Repeat the stretch of entries below from the line with "(e.setCopy o).stuck = e.stuck := rfl" through the line with "(e.afterUpdate b h).dec = e.dec := rfl". Include both ends and add nothing.

┏━━

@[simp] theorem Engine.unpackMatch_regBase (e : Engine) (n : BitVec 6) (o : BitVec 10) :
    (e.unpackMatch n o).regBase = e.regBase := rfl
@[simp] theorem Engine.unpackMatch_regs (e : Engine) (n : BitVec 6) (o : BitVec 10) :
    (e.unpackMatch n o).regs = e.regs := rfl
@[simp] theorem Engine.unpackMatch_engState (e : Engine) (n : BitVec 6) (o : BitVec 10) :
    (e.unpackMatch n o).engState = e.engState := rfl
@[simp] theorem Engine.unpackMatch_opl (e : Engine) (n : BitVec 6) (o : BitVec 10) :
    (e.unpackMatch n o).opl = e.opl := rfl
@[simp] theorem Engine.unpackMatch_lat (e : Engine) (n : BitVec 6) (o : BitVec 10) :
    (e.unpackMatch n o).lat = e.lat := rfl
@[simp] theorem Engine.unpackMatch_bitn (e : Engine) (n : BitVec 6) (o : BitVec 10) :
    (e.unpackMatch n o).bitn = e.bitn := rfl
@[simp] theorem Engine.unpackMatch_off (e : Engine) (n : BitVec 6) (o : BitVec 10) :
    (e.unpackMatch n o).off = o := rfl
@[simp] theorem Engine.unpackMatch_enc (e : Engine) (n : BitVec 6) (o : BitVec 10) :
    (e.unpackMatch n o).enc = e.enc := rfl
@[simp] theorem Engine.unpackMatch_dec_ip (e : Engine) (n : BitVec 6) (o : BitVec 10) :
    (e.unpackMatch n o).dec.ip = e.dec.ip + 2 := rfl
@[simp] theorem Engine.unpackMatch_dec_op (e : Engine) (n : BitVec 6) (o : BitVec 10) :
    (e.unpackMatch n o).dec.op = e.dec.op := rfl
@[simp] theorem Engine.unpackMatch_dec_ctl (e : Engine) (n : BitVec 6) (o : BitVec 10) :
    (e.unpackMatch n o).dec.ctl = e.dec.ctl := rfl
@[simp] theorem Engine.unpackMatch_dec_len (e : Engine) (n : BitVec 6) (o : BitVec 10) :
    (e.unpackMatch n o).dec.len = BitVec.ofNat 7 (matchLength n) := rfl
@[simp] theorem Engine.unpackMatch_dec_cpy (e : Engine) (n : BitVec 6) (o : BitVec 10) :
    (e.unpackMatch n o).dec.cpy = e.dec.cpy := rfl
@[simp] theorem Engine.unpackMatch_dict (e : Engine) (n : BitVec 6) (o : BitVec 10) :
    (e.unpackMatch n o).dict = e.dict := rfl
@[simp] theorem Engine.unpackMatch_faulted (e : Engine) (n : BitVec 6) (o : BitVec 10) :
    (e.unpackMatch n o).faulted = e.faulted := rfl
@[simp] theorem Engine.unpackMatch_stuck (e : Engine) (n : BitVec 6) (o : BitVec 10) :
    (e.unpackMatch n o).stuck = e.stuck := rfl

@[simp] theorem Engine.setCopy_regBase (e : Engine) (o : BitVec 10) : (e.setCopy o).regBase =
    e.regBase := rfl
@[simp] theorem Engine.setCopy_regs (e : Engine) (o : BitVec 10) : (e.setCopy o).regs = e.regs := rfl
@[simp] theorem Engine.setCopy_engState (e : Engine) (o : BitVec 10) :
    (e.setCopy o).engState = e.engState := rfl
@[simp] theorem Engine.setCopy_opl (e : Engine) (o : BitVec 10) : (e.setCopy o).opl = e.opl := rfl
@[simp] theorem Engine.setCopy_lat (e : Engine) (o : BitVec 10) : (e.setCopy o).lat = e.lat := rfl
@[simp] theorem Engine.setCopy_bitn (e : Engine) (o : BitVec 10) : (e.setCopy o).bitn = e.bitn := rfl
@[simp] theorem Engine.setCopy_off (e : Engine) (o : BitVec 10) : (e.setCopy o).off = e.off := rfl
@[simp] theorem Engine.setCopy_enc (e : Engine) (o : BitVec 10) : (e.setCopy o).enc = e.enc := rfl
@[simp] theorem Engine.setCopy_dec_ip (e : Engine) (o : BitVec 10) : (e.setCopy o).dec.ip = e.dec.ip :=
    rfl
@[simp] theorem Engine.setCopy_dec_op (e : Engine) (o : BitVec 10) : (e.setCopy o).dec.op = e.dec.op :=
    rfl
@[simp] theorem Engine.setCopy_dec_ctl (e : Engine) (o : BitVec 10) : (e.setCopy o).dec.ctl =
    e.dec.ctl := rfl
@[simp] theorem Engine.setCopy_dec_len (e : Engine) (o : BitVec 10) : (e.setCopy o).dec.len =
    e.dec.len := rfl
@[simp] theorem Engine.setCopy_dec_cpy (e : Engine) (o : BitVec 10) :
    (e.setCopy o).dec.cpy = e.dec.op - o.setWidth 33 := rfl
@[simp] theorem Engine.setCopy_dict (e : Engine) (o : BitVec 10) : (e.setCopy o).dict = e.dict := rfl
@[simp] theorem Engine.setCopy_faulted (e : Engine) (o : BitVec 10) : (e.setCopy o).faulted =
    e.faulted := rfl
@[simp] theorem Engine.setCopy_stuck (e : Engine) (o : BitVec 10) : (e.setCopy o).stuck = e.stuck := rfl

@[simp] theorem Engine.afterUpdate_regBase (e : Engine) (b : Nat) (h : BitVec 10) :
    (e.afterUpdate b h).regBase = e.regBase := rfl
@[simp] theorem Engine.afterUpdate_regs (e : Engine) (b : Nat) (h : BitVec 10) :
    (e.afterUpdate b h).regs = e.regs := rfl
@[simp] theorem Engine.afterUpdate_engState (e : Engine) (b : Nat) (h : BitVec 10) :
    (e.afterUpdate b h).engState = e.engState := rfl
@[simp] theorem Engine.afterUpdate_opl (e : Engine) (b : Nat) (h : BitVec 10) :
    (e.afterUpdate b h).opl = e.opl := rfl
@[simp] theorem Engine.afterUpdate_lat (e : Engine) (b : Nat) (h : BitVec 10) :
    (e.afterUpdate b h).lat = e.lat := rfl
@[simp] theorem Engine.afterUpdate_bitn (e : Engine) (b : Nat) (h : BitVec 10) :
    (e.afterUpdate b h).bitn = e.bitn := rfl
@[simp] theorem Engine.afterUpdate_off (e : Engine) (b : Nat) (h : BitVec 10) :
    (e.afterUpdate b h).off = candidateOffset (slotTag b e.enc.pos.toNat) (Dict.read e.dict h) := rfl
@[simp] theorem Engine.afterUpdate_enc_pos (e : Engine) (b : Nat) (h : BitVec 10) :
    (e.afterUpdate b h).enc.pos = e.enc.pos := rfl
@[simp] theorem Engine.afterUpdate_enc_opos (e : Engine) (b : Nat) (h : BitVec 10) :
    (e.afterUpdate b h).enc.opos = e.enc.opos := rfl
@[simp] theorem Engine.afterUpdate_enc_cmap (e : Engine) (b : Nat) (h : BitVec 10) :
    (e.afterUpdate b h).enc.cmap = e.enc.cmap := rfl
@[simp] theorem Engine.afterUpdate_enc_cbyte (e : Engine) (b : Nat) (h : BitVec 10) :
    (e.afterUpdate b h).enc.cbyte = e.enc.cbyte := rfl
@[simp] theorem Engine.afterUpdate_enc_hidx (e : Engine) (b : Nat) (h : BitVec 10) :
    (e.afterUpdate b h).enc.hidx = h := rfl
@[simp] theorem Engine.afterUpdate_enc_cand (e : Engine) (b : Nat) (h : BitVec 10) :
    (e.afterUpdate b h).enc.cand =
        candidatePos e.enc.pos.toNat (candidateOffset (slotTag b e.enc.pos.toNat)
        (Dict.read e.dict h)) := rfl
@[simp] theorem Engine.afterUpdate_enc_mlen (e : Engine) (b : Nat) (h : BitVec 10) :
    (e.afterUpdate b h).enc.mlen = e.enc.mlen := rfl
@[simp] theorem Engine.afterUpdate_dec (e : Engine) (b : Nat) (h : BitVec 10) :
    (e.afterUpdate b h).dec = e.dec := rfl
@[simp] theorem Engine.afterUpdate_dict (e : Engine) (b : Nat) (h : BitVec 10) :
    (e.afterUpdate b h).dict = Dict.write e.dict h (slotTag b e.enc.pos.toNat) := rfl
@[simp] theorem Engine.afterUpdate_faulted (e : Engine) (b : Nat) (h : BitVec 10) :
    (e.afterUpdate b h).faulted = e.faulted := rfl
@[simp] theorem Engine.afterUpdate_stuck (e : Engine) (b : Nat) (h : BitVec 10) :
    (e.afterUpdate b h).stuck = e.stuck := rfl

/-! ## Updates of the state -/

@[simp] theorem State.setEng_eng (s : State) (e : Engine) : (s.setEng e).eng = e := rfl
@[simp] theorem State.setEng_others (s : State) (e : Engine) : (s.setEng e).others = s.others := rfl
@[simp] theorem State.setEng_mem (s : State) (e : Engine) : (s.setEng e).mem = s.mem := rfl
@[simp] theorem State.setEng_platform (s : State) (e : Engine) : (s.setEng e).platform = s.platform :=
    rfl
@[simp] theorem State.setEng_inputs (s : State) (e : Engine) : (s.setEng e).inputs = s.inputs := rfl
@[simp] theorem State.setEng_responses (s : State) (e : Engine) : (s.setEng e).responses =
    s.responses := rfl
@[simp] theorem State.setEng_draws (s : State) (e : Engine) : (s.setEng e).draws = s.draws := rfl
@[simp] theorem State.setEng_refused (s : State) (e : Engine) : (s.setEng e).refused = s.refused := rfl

┗━━

Expected answer
@[simp] theorem Engine.setCopy_stuck (e : Engine) (o : BitVec 10) : (e.setCopy o).stuck = e.stuck := rfl

@[simp] theorem Engine.afterUpdate_regBase (e : Engine) (b : Nat) (h : BitVec 10) :
    (e.afterUpdate b h).regBase = e.regBase := rfl
@[simp] theorem Engine.afterUpdate_regs (e : Engine) (b : Nat) (h : BitVec 10) :
    (e.afterUpdate b h).regs = e.regs := rfl
@[simp] theorem Engine.afterUpdate_engState (e : Engine) (b : Nat) (h : BitVec 10) :
    (e.afterUpdate b h).engState = e.engState := rfl
@[simp] theorem Engine.afterUpdate_opl (e : Engine) (b : Nat) (h : BitVec 10) :
    (e.afterUpdate b h).opl = e.opl := rfl
@[simp] theorem Engine.afterUpdate_lat (e : Engine) (b : Nat) (h : BitVec 10) :
    (e.afterUpdate b h).lat = e.lat := rfl
@[simp] theorem Engine.afterUpdate_bitn (e : Engine) (b : Nat) (h : BitVec 10) :
    (e.afterUpdate b h).bitn = e.bitn := rfl
@[simp] theorem Engine.afterUpdate_off (e : Engine) (b : Nat) (h : BitVec 10) :
    (e.afterUpdate b h).off = candidateOffset (slotTag b e.enc.pos.toNat) (Dict.read e.dict h) := rfl
@[simp] theorem Engine.afterUpdate_enc_pos (e : Engine) (b : Nat) (h : BitVec 10) :
    (e.afterUpdate b h).enc.pos = e.enc.pos := rfl
@[simp] theorem Engine.afterUpdate_enc_opos (e : Engine) (b : Nat) (h : BitVec 10) :
    (e.afterUpdate b h).enc.opos = e.enc.opos := rfl
@[simp] theorem Engine.afterUpdate_enc_cmap (e : Engine) (b : Nat) (h : BitVec 10) :
    (e.afterUpdate b h).enc.cmap = e.enc.cmap := rfl
@[simp] theorem Engine.afterUpdate_enc_cbyte (e : Engine) (b : Nat) (h : BitVec 10) :
    (e.afterUpdate b h).enc.cbyte = e.enc.cbyte := rfl
@[simp] theorem Engine.afterUpdate_enc_hidx (e : Engine) (b : Nat) (h : BitVec 10) :
    (e.afterUpdate b h).enc.hidx = h := rfl
@[simp] theorem Engine.afterUpdate_enc_cand (e : Engine) (b : Nat) (h : BitVec 10) :
    (e.afterUpdate b h).enc.cand =
        candidatePos e.enc.pos.toNat (candidateOffset (slotTag b e.enc.pos.toNat)
        (Dict.read e.dict h)) := rfl
@[simp] theorem Engine.afterUpdate_enc_mlen (e : Engine) (b : Nat) (h : BitVec 10) :
    (e.afterUpdate b h).enc.mlen = e.enc.mlen := rfl
@[simp] theorem Engine.afterUpdate_dec (e : Engine) (b : Nat) (h : BitVec 10) :
    (e.afterUpdate b h).dec = e.dec := rfl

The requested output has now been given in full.